Collected data:
....................

-- ==== Sys2Proof/Machine/Codec.lean ====
section
/-!
DEFINITION. The home codec: coded blocks (21 R352-R356), encoding (R357), decoding (R358, R359), merges with their counters and events
(R361, R362, R364; 18 R331; 20 R350).
-/

namespace Sys2Proof.Machine

/-- Widths of the eight coefficients, in the order of R355: s3, d3, d2a, d2b, d1a to d1d. -/
def coefWidths (bud : BitVec 2) (special : Bool) : List Nat :=
  let w := if bud = 0 then (24, 16, 12, 8) else if bud = 1 then (32, 24, 20, 16) else if bud = 2 then (40, 32, 28, 24) else (56, 48, 44, 40)
  [w.1, w.2.1, w.2.2.1, w.2.2.1, w.2.2.2, w.2.2.2, w.2.2.2, w.2.2.2].map (fun x => if special then x - 2 else x)

/-- `st` of R357: sum and difference of a pair. -/
def stPair (a b : Int) : Int × Int := let d := a - b; (b + d / 2, d)
/-- `ist` of R358. -/
def istPair (s d : Int) : Int × Int := let b := s - d / 2; (b + d, b)

/-- `rsb` of R357, searching down from `r`. -/
def rsbFrom (c : Int) : Nat → Nat
  | 0 => 0
  | r + 1 => if -((2 : Int) ^ (65 - (r + 1))) ≤ c ∧ c < (2 : Int) ^ (65 - (r + 1)) then r + 1 else rsbFrom c r
/-- `rsb` of R357. -/
def rsb (c : Int) : Nat := rsbFrom c 65

/-- `keep` of R357: the field and whether it saturated. -/
def keepCoef (c : Int) (sh w : Nat) : Int × Nat :=
  let t := c * 2 ^ sh
  let D := 66 - w
  let m : Int := ((t.natAbs + 2 ^ (D - 1)) / 2 ^ D : Nat)
  let q := if t < 0 then -m else m
  if (2 : Int) ^ (w - 1) - 1 < q then ((2 : Int) ^ (w - 1) - 1, 1) else (q, 0)
/-- `unkeep` of R358. -/
def unkeepCoef (q : Int) (sh w : Nat) : Int :=
  if w + sh ≤ 66 then q * 2 ^ (66 - w - sh) else q / 2 ^ (w + sh - 66)

/-- The two's complement of a field, on `w` bits. -/
def fieldOf (q : Int) (w : Nat) : Nat := (q % (2 : Int) ^ w).toNat

/-- Fields packed from a bit position up. -/
def packFields : Nat → List (Int × Nat) → Nat
  | _, [] => 0
  | p, (q, w) :: r => fieldOf q w * 2 ^ p + packFields (p + w) r
/-- Signed fields read from a bit position up. -/
def readFields (x : Nat) : Nat → List Nat → List Int
  | _, [] => []
  | p, w :: r => sext w (x / 2 ^ p) :: readFields x (p + w) r

/-- The canonical NaN of FP64 (03 R55). -/
def nan64 : BitVec 64 := 0x7FF8000000000000

/-- The exponent field of an element for EMAX: at least 1 (R357). -/
def expField (x : BitVec 64) : Nat := Nat.max (wbits x 62 52) 1
/-- The fixed-point value of an element under EMAX (R357). -/
def fixedOf (emax : Nat) (x : BitVec 64) : Int :=
  let m := wbits x 51 0 + (if wbits x 62 52 = 0 then 0 else 2 ^ 52)
  let k := expField x + 2
  let a : Int := (if emax ≤ k then m * 2 ^ (k - emax) else m / 2 ^ (emax - k) : Nat)
  if x.getLsbD 63 then -a else a

/-- The kind code of a non-finite element in MAP (R355). -/
def mapCode (x : BitVec 64) : Nat :=
  if wbits x 62 52 = 2047 then (if wbits x 51 0 ≠ 0 then 3 else if x.getLsbD 63 then 2 else 1) else 0

/-- Encode eight elements: the block's bits and the saturations (R357). -/
def encodeBlock (bud : BitVec 2) (v : List (BitVec 64)) : Nat × Nat :=
  let kmap := packNat 2 (fun i => mapCode (v.getD i 0)) 8
  let x := fun i => if mapCode (v.getD i 0) = 0 then v.getD i 0 else 0
  let isZero := (List.range 8).all (fun i => wbits (x i) 62 0 == 0)
  if kmap = 0 ∧ isZero then (packNat 1 (fun i => wbits (v.getD i 0) 63 63) 8, 0) else
  let special := kmap ≠ 0
  let kind := if special then 2 else 1
  let map := if special then kmap * 2 ^ 32 else 0
  if isZero then (kind * 2 ^ 30 + map, 0) else
  let emax := (List.range 8).foldl (fun e i => if wbits (x i) 62 0 = 0 then e else Nat.max e (expField (x i))) 1
  let F := fun i => fixedOf emax (x i)
  let p0 := stPair (F 0) (F 1)
  let p1 := stPair (F 2) (F 3)
  let p2 := stPair (F 4) (F 5)
  let p3 := stPair (F 6) (F 7)
  let q0 := stPair p0.1 p1.1
  let q1 := stPair p2.1 p3.1
  let r := stPair q0.1 q1.1
  let sh1 := Nat.min 31 (Nat.min (Nat.min (rsb p0.2) (rsb p1.2)) (Nat.min (rsb p2.2) (rsb p3.2)))
  let sh2 := Nat.min 31 (Nat.min (rsb q0.2) (rsb q1.2))
  let sh3 := Nat.min 31 (rsb r.2)
  let ws := coefWidths bud special
  let cs := [(r.1, 10), (r.2, sh3), (q0.2, sh2), (q1.2, sh2), (p0.2, sh1), (p1.2, sh1), (p2.2, sh1), (p3.2, sh1)]
  let ks := (cs.zip ws).map (fun c => (keepCoef c.1.1 c.1.2 c.2, c.2))
  let head := kind * 2 ^ 30 + emax * 2 ^ 19 + sh1 * 2 ^ 14 + sh2 * 2 ^ 9 + sh3 * 2 ^ 4
  (head + map + packFields (if special then 48 else 32) (ks.map (fun k => (k.1.1, k.2))), (ks.map (fun k => k.1.2)).sum)

/-- Whether a block is malformed (R359). -/
def malformedBlock (bud : BitVec 2) (x : Nat) : Bool :=
  let kind := bits x 31 30
  let emax := bits x 29 19
  if kind = 3 then true
  else if kind = 0 then bits x 29 8 != 0 || bits x (8 * codedBytes bud - 1) 32 != 0
  else if kind = 1 then emax == 0 || emax == 2047 || bits x 3 0 != 0
  else bits x 47 32 == 0 || emax == 2047 || bits x 3 0 != 0
    || (emax == 0 && (bits x 18 4 != 0 || bits x (8 * codedBytes bud - 1) 48 != 0))

/-- Decode a block: its eight elements, and how many R358 clamped. A malformed block gives canonical NaNs (R359). -/
def decodeBlock (bud : BitVec 2) (x : Nat) : List (BitVec 64) × Nat :=
  if malformedBlock bud x then (List.replicate 8 nan64, 0) else
  let kind := bits x 31 30
  if kind = 0 then ((List.range 8).map (fun i => if bit x i then 0x8000000000000000 else 0), 0) else
  let special : Bool := kind = 2
  let ws := coefWidths bud special
  let cs := readFields x (if special then 48 else 32) ws
  let emax := bits x 29 19
  let sh1 := bits x 18 14
  let sh2 := bits x 13 9
  let sh3 := bits x 8 4
  let u := fun i sh => unkeepCoef (cs.getD i 0) sh (ws.getD i 0)
  let r := istPair (u 0 10) (u 1 sh3)
  let q0 := istPair r.1 (u 2 sh2)
  let q1 := istPair r.2 (u 3 sh2)
  let p0 := istPair q0.1 (u 4 sh1)
  let p1 := istPair q0.2 (u 5 sh1)
  let p2 := istPair q1.1 (u 6 sh1)
  let p3 := istPair q1.2 (u 7 sh1)
  let G := [p0.1, p0.2, p1.1, p1.2, p2.1, p2.2, p3.1, p3.2]
  let one := fun (i : Nat) =>
    let k := if special then bits x (33 + 2 * i) (32 + 2 * i) else 0
    let g := G.getD i 0
    if k = 1 then ((0x7FF0000000000000 : BitVec 64), 0) else if k = 2 then (0xFFF0000000000000, 0)
    else if k = 3 then (nan64, 0) else if g = 0 then (0, 0) else
      let y := f64.roundSat .tz 0 (.fin (decide (g < 0)) g.natAbs ((emax : Int) - 1077))
      let z := f64.roundSat .ne 0 (.fin (decide (g < 0)) g.natAbs ((emax : Int) - 1077))
      if z.2 then (BitVec.ofNat 64 y.1, 1) else (BitVec.ofNat 64 z.1, 0)
  let ys := (List.range 8).map one
  (ys.map (·.1), (ys.map (·.2)).sum)

/-- The physical address of the block that holds a coded place (R352). -/
def blockPa (s : State) (c : CodedLoc) : Nat := c.frame + codedBytes (s.regions.get {} c.region).bud * (c.off / 64)
/-- An event 0x41 to the scribe of the accessing agent's cluster, or of the group's home cluster when the agent belongs to none (R359, R362). -/
def codecEvent (s : State) (who : Agent) (c : CodedLoc) (reason sats : Nat) : State :=
  s.event (.scribe (who.cluster?.getD (groupHome s c))) who 0x41
    { d0 := BitVec.ofNat 64 sats, d1 := BitVec.ofNat 64 reason, d2 := BitVec.ofNat 64 (c.region % 64), d3 := BitVec.ofNat 64 (blockPa s c) }

/-- The 64 decoded bytes of the block that holds a place, with the event of a malformed block (R358, R359). -/
def readBlock (s : State) (who : Agent) (c : CodedLoc) : List Byte × State :=
  let bud := (s.regions.get {} c.region).bud
  let x := s.numAt (blockPa s c) (codedBytes bud)
  let ys := (decodeBlock bud x).1
  (ys.flatMap (fun y => toBytes 8 y.toNat), if malformedBlock bud x then codecEvent s who c 2 0 else s)

/-- The exact error terms of an encode: the sum of squares and the largest magnitude, as values (R361). -/
def errorTerms (ms ys : List (BitVec 64)) : FVal × FVal :=
  (ms.zip ys).foldl (fun t p =>
    let m := f64.decode p.1.toNat
    let y := f64.decode p.2.toNat
    if m.isFin && y.isFin then
      let e := FVal.sub false y m
      (FVal.add false t.1 (FVal.mul e e), FVal.max t.2 e.abs)
    else t) (.fin false 0 0, .fin false 0 0)

/-- Add to a counter, holding at 2^64 - 1 (R361). -/
def satAdd64 (a : BitVec 64) (n : Nat) : BitVec 64 := BitVec.ofNat 64 (Nat.min (2 ^ 64 - 1) (a.toNat + n))

/-- One merge into a block: `bs` are its 64 bytes, with none where a byte is not written (R331, R350, R361, R362, R364). -/
def mergeBlock (s : State) (who : Agent) (c : CodedLoc) (bs : List (Option Byte)) : State :=
  let reg := s.regions.get {} c.region
  let pa := blockPa s c
  let n := codedBytes reg.bud
  let full := bs.all (·.isSome)
  let bad := s.poisoned pa n && !full
  let old := readBlock s who c
  let s := old.2
  let merged := (List.range 64).map (fun i => ((bs[i]?).join).getD (old.1.getD i 0))
  let ms := (List.range 8).map (fun i => BitVec.ofNat 64 (field merged (8 * i) 8))
  let enc := encodeBlock reg.bud ms
  let dec := decodeBlock reg.bud enc.1
  let sat := enc.2 + dec.2
  let err := errorTerms ms dec.1
  let reg' := { reg with
    encodes := satAdd64 reg.encodes 1
    sats := satAdd64 reg.sats sat
    sqerr := if bad then reg.sqerr else BitVec.ofNat 64 (f64.rne (FVal.add false (f64.decode reg.sqerr.toNat) err.1))
    maxerr := if bad then reg.maxerr else
      BitVec.ofNat 64 (f64.rne (FVal.max (f64.decode reg.maxerr.toNat) (f64.decode (f64.rne err.2)))) }
  let s := s.storeNum pa n enc.1
  let s := if bad then s.setPoison pa n else s
  let s := ({ s with regions := s.regions.put {} c.region reg' }).touchMeta 1 c.region
  if reg.sats = 0 ∧ 0 < sat then codecEvent s who c 1 sat else s

/-- Merge bytes that lie from a coded place up, one merge per block, in ascending order (R350). `fuel` bounds the blocks. -/
def mergeBytes (s : State) (who : Agent) : Nat → CodedLoc → List Byte → State
  | 0, _, _ => s
  | fuel + 1, c, bs =>
    if bs.isEmpty then s else
    let lo := c.off % 64
    let k := Nat.min bs.length (64 - lo)
    let slot := (List.range 64).map (fun i => if lo ≤ i ∧ i < lo + k then bs[i - lo]? else none)
    mergeBytes (mergeBlock s who c slot) who fuel { c with off := c.off + k } (bs.drop k)

/-- Decoded bytes from a coded place up (R358). -/
def codedBytesAt (s : State) (who : Agent) : Nat → CodedLoc → Nat → List Byte × State
  | 0, _, _ => ([], s)
  | fuel + 1, c, n =>
    if n = 0 then ([], s) else
    let lo := c.off % 64
    let k := Nat.min n (64 - lo)
    let b := readBlock s who c
    let r := codedBytesAt b.2 who fuel { c with off := c.off + k } (n - k)
    ((b.1.drop lo).take k ++ r.1, r.2)

end Sys2Proof.Machine
end

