-- ==== Sys2Proof/Machine/Reencode.lean ====
section
/-!
DEFINITION. Re-encoding a governed region after its entry has changed: the touch that finds it stale, the start with its exclusions, the end with
its transform and tags, the failure (11 R213-R217).
-/

namespace Sys2Proof.Machine

/-- The cc that a channel's first line takes beyond its start: the levels of its endpoints (15 R274; log 7). -/
def firstLine : Nat := 24

/-! ## Extents -/

/-- The tiles of the planes of an encoding over a region: plane, address, bytes of the plane in the tile (11 R213, R214). -/
def encTiles (d : RegionDesc) (f : BitVec 4) (b32 : Bool) : List (BitVec 2 × Nat × Nat) :=
  (planesUsed f).flatMap (fun p =>
    let n := planeBytes f b32 p (d.rows * d.rowlen)
    (List.range (ceilDiv n 4096)).map (fun j => (p, d.bases.getD p.toNat 0 + 4096 * j, Nat.min 4096 (n - 4096 * j))))

/-- Resolve pieces that each lie in one tile. -/
def resolveTiles (s : State) (who : Agent) (acc : Acc) (sp : Space) : List (Nat × Nat) → Except AFault (List (Loc × Nat) × State)
  | [] => .ok ([], s)
  | (ea, n) :: r =>
    if ea % 4096 ≠ 0 then .error { cause := 0x24, d1 := BitVec.ofNat 64 ea } else
    match resolve s who acc sp (BitVec.ofNat 64 ea) n with
    | .error f => .error f
    | .ok (l, s) =>
      if l.fabric then .error (accFault 0x21 acc ea 0 0) else
      match resolveTiles s who acc sp r with
      | .error f => .error f
      | .ok (ls, s) => .ok ((l, n) :: ls, s)

/-- A range that lies in one page, cut at its lines (20 R350). -/
def lineCut (l : Loc) (n : Nat) : List (Loc × Nat) :=
  let o := linOf l % 128
  (List.range (ceilDiv (o + n) 128)).map (fun j => if j = 0 then (l, Nat.min (128 - o) n) else (l.plus (128 * j - o), Nat.min 128 (n + o - 128 * j)))

/-- An engine's read of ranges, line by line. -/
def engReadAll (s : State) (who : Agent) (segs : List (Loc × Nat)) : List Byte × State :=
  (segs.flatMap (fun g => lineCut g.1 g.2)).foldl (fun (r : List Byte × State) g =>
    let x := engineRead r.2 who g.1 g.2
    (r.1 ++ x.1, x.2.2)) ([], s)

/-- An engine's write of ranges, line by line; `rem` is the record of what leaves for a fabric address, its `va` that of the first byte. -/
def engWriteAll (s : State) (who : Agent) (segs : List (Loc × Nat)) (bs : List Byte) (rem : Remote := { who := who }) : State :=
  ((segs.flatMap (fun g => lineCut g.1 g.2)).foldl (fun (r : State × List Byte) g =>
    (engineWrite r.1 who g.1 (r.2.take g.2) { rem with va := rem.va + BitVec.ofNat 64 (bs.length - r.2.length) }, r.2.drop g.2)) (s, bs)).1

/-- Add leases over ranges. -/
def addLeases (s : State) (k : LeaseKind) (who : Agent) (ref : Nat) (segs : List (Loc × Nat)) : State :=
  { s with leases := s.leases ++ segs.map (fun g => { kind := k, lo := linOf g.1, hi := linOf g.1 + g.2, who := who, ref := ref }) }

/-- The first byte of a list of ranges that a lease of a given sort covers, with that lease: its range is the first that one covers in part. -/
def leaseOver (s : State) (p : Lease → Bool) (segs : List (Loc × Nat)) : Option (Lease × Loc) :=
  segs.findSome? (fun g => (s.leases.find? (fun x => p x && decide (x.lo < linOf g.1 + g.2 ∧ linOf g.1 < x.hi))).map (fun x => (x, g.1.plus (x.lo - linOf g.1))))
/-- The first byte of a list of ranges that a lease of a given sort covers. -/
def leasedBy (s : State) (p : Lease → Bool) (segs : List (Loc × Nat)) : Option Loc := (leaseOver s p segs).map (·.2)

....................

Using the data above, repeat exactly the lines that begin at the line with "if bs.isEmpty then s else" and end at the line with "one tile. -/", both ends included.

    if bs.isEmpty then s else
    let lo := c.off % 64
    let k := Nat.min bs.length (64 - lo)
    let slot := (List.range 64).map (fun i => if lo ≤ i ∧ i < lo + k then bs[i - lo]? else none)
    mergeBytes (mergeBlock s who c slot) who fuel { c with off := c.off + k } (bs.drop k)

/-- Decoded bytes from a coded place up (R358). -/
def codedBytesAt (s : State) (who : Agent) : Nat → CodedLoc → Nat → List Byte × State
  | 0, _, _ => ([], s)
  | fuel + 1, c, n =>
    if n = 0 then ([], s) else
    let lo := c.off % 64
    let k := Nat.min n (64 - lo)
    let b := readBlock s who c
    let r := codedBytesAt b.2 who fuel { c with off := c.off + k } (n - k)
    ((b.1.drop lo).take k ++ r.1, r.2)

end Sys2Proof.Machine
end

-- ==== Sys2Proof/Machine/Reencode.lean ====
section
/-!
DEFINITION. Re-encoding a governed region after its entry has changed: the touch that finds it stale, the start with its exclusions, the end with
its transform and tags, the failure (11 R213-R217).
-/

namespace Sys2Proof.Machine

/-- The cc that a channel's first line takes beyond its start: the levels of its endpoints (15 R274; log 7). -/
def firstLine : Nat := 24

/-! ## Extents -/

/-- The tiles of the planes of an encoding over a region: plane, address, bytes of the plane in the tile (11 R213, R214). -/
def encTiles (d : RegionDesc) (f : BitVec 4) (b32 : Bool) : List (BitVec 2 × Nat × Nat) :=
  (planesUsed f).flatMap (fun p =>
    let n := planeBytes f b32 p (d.rows * d.rowlen)
    (List.range (ceilDiv n 4096)).map (fun j => (p, d.bases.getD p.toNat 0 + 4096 * j, Nat.min 4096 (n - 4096 * j))))

/-- Resolve pieces that each lie in one tile. -/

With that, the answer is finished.